» DATA FOR ANALYSIS
== Segment start ==
-- ==== Sys2Proof/Decode.lean ====
section
/-! DEFINITION. The decoders (30_encoding.md R94, R103): the host side's, total on the 18-bit words, and the display
sink's, which recognises a byte by its position; then the encoder. -/

namespace Sys2Proof

/-- Why a coded word is no instruction at its place. -/
inductive Reject where
  /-- a bus byte presented on the command port -/
  | busByteAtPort
  /-- a command word on the bus, whose words are bytes -/
  | commandWordOnBus
  /-- the first byte of a strobe window is none of CMD_DATA, CMD_ADDR, CMD_DISP -/
  | noCommandByte
  /-- a byte at an even data offset is none of the eleven patterns -/
  | noPattern
  /-- a byte at an odd data offset is not 0x00 -/
  | noDummy
  deriving DecidableEq, Repr

/-- The host side's decoder: bits 17:16 select, every word is legal (30_encoding.md R92, R94). -/
def decodeCW (w : CmdWord) : Instr :=
  let op := w.extractLsb' 16 2
  let arg := w.extractLsb' 0 16
  if op = 0b00#2 then .nop arg
  else if op = 0b01#2 then .measure arg
  else if op = 0b10#2 then .render arg
  else .rsvd3 arg

/-- The pattern rows of the table: match values of SEG0 to SEG9 and SEG_BLANK (42_digits.md R165, R166). -/
def patternRows : List (Byte × Instr) :=
  [(0x3F, .seg0), (0x06, .seg1), (0x5B, .seg2), (0x4F, .seg3), (0x66, .seg4), (0x6D, .seg5), (0x7D, .seg6),
   (0x07, .seg7), (0x7F, .seg8), (0x6F, .seg9), (0x00, .segBlank)]

/-- The command-byte rows of the table (30_encoding.md R99). -/
def commandRows : List (Byte × Instr) :=
  [(0x40, .cmdData), (0xC0, .cmdAddr), (0x8F, .cmdDisp)]

/-- The first row whose match value is `b`. -/
def lookupRow (b : Byte) : List (Byte × Instr) → Option Instr
  | [] => none
  | (m, i) :: rows => if b = m then some i else lookupRow b rows

/-- The display sink's decoder: a byte, read by its position. -/
def decodeBus (slot : Slot) (b : Byte) : Except Reject Instr :=
  match slot with
  | .port => .error .busByteAtPort
  | .first => (lookupRow b commandRows).elim (.error .noCommandByte) .ok
  | .pattern => (lookupRow b patternRows).elim (.error .noPattern) .ok
  | .dummy => if b = 0x00#8 then .ok .dummy else .error .noDummy

/-- The decoder, total on every coded word at every place. -/
def decode (slot : Slot) : Code → Except Reject Instr
  | .cw w => if slot = .port then .ok (decodeCW w) else .error .commandWordOnBus
  | .bus8 b => decodeBus slot b

/-- The encoder, from the table's encodings: `op` above `arg` for CW (30_encoding.md R90, R92), the fixed byte for
BUS8. -/
def encode : Instr → Code
  | .nop a => .cw (0b00#2 ++ a)
  | .measure a => .cw (0b01#2 ++ a)
  | .render a => .cw (0b10#2 ++ a)
  | .rsvd3 a => .cw (0b11#2 ++ a)
  | .cmdData => .bus8 0b0100_0000#8
  | .cmdAddr => .bus8 0b1100_0000#8
  | .cmdDisp => .bus8 0b1000_1111#8
  | .dummy => .bus8 0b0000_0000#8
  | .seg0 => .bus8 0b0011_1111#8
  | .seg1 => .bus8 0b0000_0110#8
  | .seg2 => .bus8 0b0101_1011#8
  | .seg3 => .bus8 0b0100_1111#8
  | .seg4 => .bus8 0b0110_0110#8
  | .seg5 => .bus8 0b0110_1101#8
  | .seg6 => .bus8 0b0111_1101#8
  | .seg7 => .bus8 0b0000_0111#8
  | .seg8 => .bus8 0b0111_1111#8
  | .seg9 => .bus8 0b0110_1111#8
  | .segBlank => .bus8 0b0000_0000#8

/-- The slot in which a byte is read when no position comes with it: a command byte as the first of its window, any
other as the first data byte. DESIGN CHOICE (log 6): so 0x00 alone reads SEG_BLANK, never DUMMY. -/
def slotAlone (b : Byte) : Slot :=
  if (lookupRow b commandRows).isSome then .first else .pattern

/-- The decoder on a table word of `nbits` bits: a bus byte up to 8 bits, else a command word. Bits above the format's
width are on no port: such a word is refused (log 12). -/
def decodeTableWord (nbits w : Nat) : Option Instr :=
  if nbits ≤ 8 then
    if w < 2 ^ 8 then (decode (slotAlone (BitVec.ofNat 8 w)) (.bus8 (BitVec.ofNat 8 w))).toOption else none
  else if w < 2 ^ 18 then (decode .port (.cw (BitVec.ofNat 18 w))).toOption
  else none

end Sys2Proof
end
== Segment end ==
Determine how many lines of the material hold the string "offset", and state that number by itself.

2